What man would need to track the 28-days cycle of the moon?!? The first astronomers and calendarians were women....

  • LatteLazy 3 years ago

    Not that you are necessarily wrong but... A hunter who wants to go out at night and needs to know when it will be light/dark. Ditto someone planning/expecting an attack on/by a neighbouring tribe.

    Or really anyone with some free time and interest (not uncommon)...

    • INTPenis 3 years ago

      Tracking breeding cycles is more likely about sustainability. This might have been the precursor to cattle farming.

  • ErikCorry 3 years ago

    Once you start counting time in lunar months it's an obvious move to divide the month in two halves, and then to do that again, and divide it into four.

    I wonder how old the concept of a week actually is.

    • thechao 3 years ago

      The 7 day week is a fairly modern convention; I believe popularized by the Christianization of Europe.
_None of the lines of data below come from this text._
-- ==== Sys2Proof/Tests/Slice0.lean ====
section
/-!
SUPPORT. The model's own tests. Expected results are those of spec/95_test_vectors.md (its vector's name
stands in each comment) or the examples of the instruction's rule; words are written out from
spec/30_encoding.md and spec/opcode_table.json. The last part shows, for every statement with hypotheses, a
state and operands that meet them, at the boundaries of their ranges.
-/

namespace Sys2Proof.Tests

open Sys2Proof Sys2Proof.Machine

/-! ### Helpers -/

/-- Power-on with some registers set. -/
def withRegs (rs : List (RegIdx × Byte)) : State := rs.foldl (fun s r => s.setReg r.1 r.2) State.reset

/-- What is seen after one STEP that fetches the word `w`, with the byte `rnd` = 0xB7. -/
def after {α : Type} (s : State) (w : Word) (look : State → α) : Option α :=
  match cycle 0xB7 (s.placeWord w) with
  | .next t => some (look t)
  | .fault _ => none
  | .refused _ => none

/-- What is seen after an outcome that is a next state. -/
def seen {α : Type} (o : Host.Outcome State Fault Refusal) (look : State → α) : Option α :=
  match o with
  | .next t => some (look t)
  | .fault _ => none
  | .refused _ => none

/-- Power-on with the stack full of 0x0202, as at the end of program P5. -/
def fullStack : State := State.reset.setStack (Vector.replicate 12 0x0202) 12

/-- Power-on halted by a stack underflow, as in vector T5. -/
def haltedState : State := (State.reset.setPc 0x202).enterFault .stackUnderflow 0x200

/-! ### Well-formedness: the one check, and terms it refuses -/

theorem test_wf_refuses_named_words :
    (Instr.unrecognized 0x00E0).wf = false ∧ (Instr.unrecognized 0x1234).wf = false ∧
    (Instr.unrecognized 0x5120).wf = false ∧ (Instr.unrecognized 0x812E).wf = false ∧
    (Instr.unrecognized 0x9120).wf = false ∧ (Instr.unrecognized 0xE19E).wf = false ∧
    (Instr.unrecognized 0xF165).wf = false := by decide

theorem test_wf_accepts_unrecognized_words :
    (Instr.unrecognized 0x0123).wf = true ∧ (Instr.unrecognized 0x5121).wf = true ∧
    (Instr.unrecognized 0x8128).wf = true ∧ (Instr.unrecognized 0x9121).wf = true ∧
    (Instr.unrecognized 0xE19F).wf = true ∧ (Instr.unrecognized 0xF00A).wf = true := by decide

/-! ### Decoding: every constructor, by a word written out bit by bit -/

theorem test_decode_display :
    decode 0b0000_0000_1110_0000 = .cls ∧ decode 0b1101_0001_0010_1010 = .drw 1 2 10 := by decide

theorem test_decode_control_flow :
    decode 0b0000_0000_1110_1110 = .ret ∧ decode 0b0001_0010_0011_0100 = .jp 0x234 ∧
    decode 0b0010_1111_0000_0001 = .call 0xF01 ∧ decode 0b1011_0011_0000_0000 = .jpV0 0x300 ∧
    decode 0b0011_0011_0100_0010 = .seImm 3 0x42 ∧ decode 0b0100_1110_1000_0001 = .sneImm 14 0x81 ∧
    decode 0b0101_0001_0010_0000 = .seReg 1 2 ∧ decode 0b1001_1101_0010_0000 = .sneReg 13 2 := by decide

theorem test_decode_register :
    decode 0b0110_1010_0011_1100 = .ldImm 10 0x3C ∧ decode 0b0111_0000_1111_1111 = .addImm 0 0xFF ∧
    decode 0b1000_0001_0101_0000 = .ldReg 1 5 ∧ decode 0b1100_0011_0000_1111 = .rnd 3 0x0F := by decide

theorem test_decode_alu :
    decode 0b1000_0001_0010_0001 = .orReg 1 2 ∧ decode 0b1000_0001_0010_0010 = .andReg 1 2 ∧
    decode 0b1000_0001_0010_0011 = .xorReg 1 2 ∧ decode 0b1000_1111_0001_0100 = .addReg 15 1 ∧
    decode 0b1000_0001_0010_0101 = .subReg 1 2 ∧ decode 0b1000_0001_1111_0110 = .shrReg 1 15 ∧
    decode 0b1000_0001_0010_0111 = .subnReg 1 2 ∧ decode 0b1000_0001_0010_1110 = .shlReg 1 2 := by decide

theorem test_decode_index_memory :
    decode 0b1010_0010_1111_0000 = .ldI 0x2F0 ∧ decode 0b1111_0100_0001_1110 = .addI 4 ∧
    decode 0b1111_1010_0010_1001 = .ldF 10 ∧ decode 0b1111_0101_0011_0011 = .ldB 5 ∧
    decode 0b1111_0001_0101_0101 = .storeRegs 1 ∧ decode 0b1111_0010_0110_0101 = .loadRegs 2 := by decide

theorem test_decode_keypad_timers :
    decode 0b1110_0001_1001_1110 = .skp 1 ∧ decode 0b1110_0001_1010_0001 = .sknp 1 ∧
    decode 0b1111_0011_0000_0111 = .ldVxDt 3 ∧ decode 0b1111_0011_0001_0101 = .ldDtVx 3 ∧
    decode 0b1111_0011_0001_1000 = .ldStVx 3 := by decide

/-- Section 2.2 of the vectors: near misses of every family. -/
theorem test_decode_unrecognized :
    decode 0x0123 = .unrecognized 0x0123 ∧ decode 0x00E1 = .unrecognized 0x00E1 ∧
    decode 0x5121 = .unrecognized 0x5121 ∧ decode 0x9121 = .unrecognized 0x9121 ∧
    decode 0x812F = .unrecognized 0x812F ∧ decode 0xE19F = .unrecognized 0xE19F ∧
    decode 0xF00A = .unrecognized 0xF00A ∧ decode 0xF085 = .unrecognized 0xF085 := by decide

theorem test_decode_short_lists :
    decodeBytes [] = .error .noBytes ∧ decodeBytes [0x60] = .error .oneByte ∧
    decodeTableWord 16 0xD015 = some (.drw 0 1 5) ∧ decodeTableWord 17 0xD015 = none := by decide

/-! ### The step (section 2.1) -/

/-- T1: the word 0x0000 at 0xFFE leaves PC = 0x1000. -/
theorem test_step_last_word :
    seen (cycle 0 (State.reset.setPc 0xFFE)) (fun t => (t.pc, t.status)) = some (0x1000, .ok) := by decide

/-- T2, T3: fetches at 0x1000 and 0xFFF fault, PC unchanged. -/
theorem test_fetch_faults :
    seen (cycle 0 (State.reset.setPc 0x1000)) (fun t => (t.status, t.faultPc, t.pc)) =
      some (.fault .addressRange, 0x1000, 0x1000) ∧
    seen (cycle 0 (State.reset.setPc 0xFFF)) (fun t => (t.status, t.faultPc, t.pc)) =
      some (.fault .addressRange, 0xFFF, 0xFFF) := by decide

/-- T4: an odd PC fetches MEM[0x201] and MEM[0x202]. -/
theorem test_odd_pc :
    after (State.reset.setPc 0x201) 0x6042 (fun t => (t.reg 0, t.pc)) = some (0x42, 0x203) := by decide

/-- T5: a halted block changes nothing. -/
theorem test_halted_step : seen (cycle 0x55 haltedState) (fun t => decide (t = haltedState)) = some true := by
  decide

/-- The step's own byte is the environment's: the rest of the state does not depend on it. -/
theorem test_step_runs_placed_word :
    seen (step (State.reset.withFetchWord 16 0x6A3C)) (fun t => (t.reg 0xA, t.pc)) = some (0x3C, 0x202) := by
  decide

/-! ### Display (section 2.3) -/

/-- D1: glyph 0 at (0, 0): rows F0 90 90 90 F0, bit 7 leftmost, VF = 0. -/
theorem test_drw_glyph0 :
    after (withRegs []) 0xD015
      (fun t => (t.reg 15, [0, 1, 2, 3, 4, 5].map fun y => t.fb.toList.getD y 0)) =
      some (0, [0xF, 0x9, 0x9, 0x9, 0xF, 0]) := by decide

/-- D7 on a set pixel: origin (62, 31), clipped at both edges, collision at pixel 2046. -/
theorem test_drw_clips_and_collides :
    after ((withRegs [(0, 0x7E), (1, 0x3F)]).setFb (Frame.blank.invert 2046)) 0xD015
      (fun t => (t.reg 15, t.pixel 2046, t.pixel 2047, t.pixel 1984, t.pixel 0)) =
      some (1, false, true, false, false) := by decide

/-- D12: every pixel off. -/
theorem test_cls : after (State.reset.setFb (Frame.blank.invert 67)) 0x00E0 (fun t => t.pixel 67) = some false := by
  decide

/-! ### Control flow (section 2.4) -/

/-- C3: the pushed value is the advanced PC. -/
theorem test_call :
    after (State.reset.setPc 0x202) 0x2300 (fun t => (t.stack[0], t.sp, t.pc)) = some (0x204, 1, 0x300) := by decide

/-- C4: the thirteenth nested call faults. -/
theorem test_call_overflow :
    after fullStack 0x2300 (fun t => (t.status, t.faultPc, t.pc, t.sp)) =
      some (.fault .stackOverflow, 0x200, 0x202, 12) := by decide

/-- C6: the entry stays where it was. -/
theorem test_ret :
    after ((State.reset.setStack (Vector.replicate 12 0x204) 1).setPc 0x300) 0x00EE
      (fun t => (t.pc, t.sp, t.stack[0])) = some (0x204, 0, 0x204) := by decide

/-- C5. -/
theorem test_ret_underflow :
    after State.reset 0x00EE (fun t => (t.status, t.faultPc, t.pc, t.sp)) =
      some (.fault .stackUnderflow, 0x200, 0x202, 0) := by decide

/-- C1. -/
theorem test_jp : after State.reset 0x1234 (fun t => t.pc) = some 0x234 := by decide

/-- C9: the target is not reduced to 12 bits. -/
theorem test_jpV0 : after (withRegs [(0, 0xFF)]) 0xBFFF (fun t => t.pc) = some 0x10FE := by decide

/-- C10, C11. -/
theorem test_seImm :
    after (withRegs [(3, 0x42)]) 0x3342 (fun t => t.pc) = some 0x204 ∧
    after (withRegs [(3, 0x41)]) 0x3342 (fun t => t.pc) = some 0x202 := by decide

/-- C13, C14. -/
theorem test_sneImm :
    after (withRegs [(3, 0x41)]) 0x4342 (fun t => t.pc) = some 0x204 ∧
    after (withRegs [(3, 0x42)]) 0x4342 (fun t => t.pc) = some 0x202 := by decide

/-- C15, C16. -/
theorem test_seReg :
    after (withRegs [(1, 7), (2, 7)]) 0x5120 (fun t => t.pc) = some 0x204 ∧
    after (withRegs [(1, 7), (2, 8)]) 0x5120 (fun t => t.pc) = some 0x202 := by decide

/-- C18, C19. -/
theorem test_sneReg :
    after (withRegs [(1, 7), (2, 8)]) 0x9120 (fun t => t.pc) = some 0x204 ∧
    after (withRegs [(1, 7)]) 0x9110 (fun t => t.pc) = some 0x202 := by decide

/-- Section 2.2: 5121 with V1 = V2 does not skip. -/
theorem test_unrecognized : after State.reset 0x5121 (fun t => (t.pc, t.status)) = some (0x202, .ok) := by decide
The classic Roman "week" is 8 days. The Mayans (and most of mesoamerica) used a pair of interlocking 13 & 20 day "weeks". The Chinese used a 9 or 10 day "week" (xún).

      • irrational 3 years ago

        Genesis has a seven day week and was written down 1000+ years before Christianity came into existence.

        But the Israelites probably got it from their Mesopotamian neighbors who had a 7 day week.

  • SideburnsOfDoom 3 years ago

    > What man would need to track the 28-days cycle of the moon?!?

    A hunter of any gender who wants to know approximately when the animals migrate or give birth, would benefit.

    Things that are easy enough for anyone to track and count:

    day/night cycles

    lunar cycles

    annual summer /winter cycles

    "four moons after the middle of winter" is therefor useful as it's possible to count, more easily so than "112 days after midwinter"

  • readthenotes1 3 years ago

    -a man who wants to know if she's late -a man who wants to be out hunting bison when she's likely to be grouchy -a man who wants to be home from hunting when she's likely to be doubled over with cramps -a man who wants to know when the moon will light up the night -a man who wants to know when the night will be especially dark

    Probably someone with imagination might be able to come up with a longer list of why a man would want to know a 28-day cycle....

  • tgv 3 years ago

    > The first astronomers and calendarians were women

    You state it as if it were a fact.

  • hbossy 3 years ago

    Someone who hunts at night. My grandpa could always tell which lunar phase will we are at, despite never having periods.

  • Tor3 3 years ago

    > What man would need to track the 28-days cycle of the moon?!? [..]

    I'm a man and I actually track the moon cycles. I go skiing in the mountains during winter. If it's a full moon, or nearly so, I can plan on starting in the evening. With snow it's easy to ski in moonlight. If it's the wrong phase I can't plan on starting in the evening (typically Friday, for a weekend trip), I have to wait until the next day. There are other activities here which requires moonlight as well. It's important. Where it's snow, moonlight makes all the difference. I always kept track of the moon, especially when I was in my late teens and went somewhere hiking or skiing every weekend.

    I can easily imagine how super important moonlight would be for neolithic people, for all kind of activities, hunting and more.

  • s1artibartfast 3 years ago

    Prior to the invention of fabricated light sources, the lunar cycle would be of interest to any humans that liked being able to see and walk at night.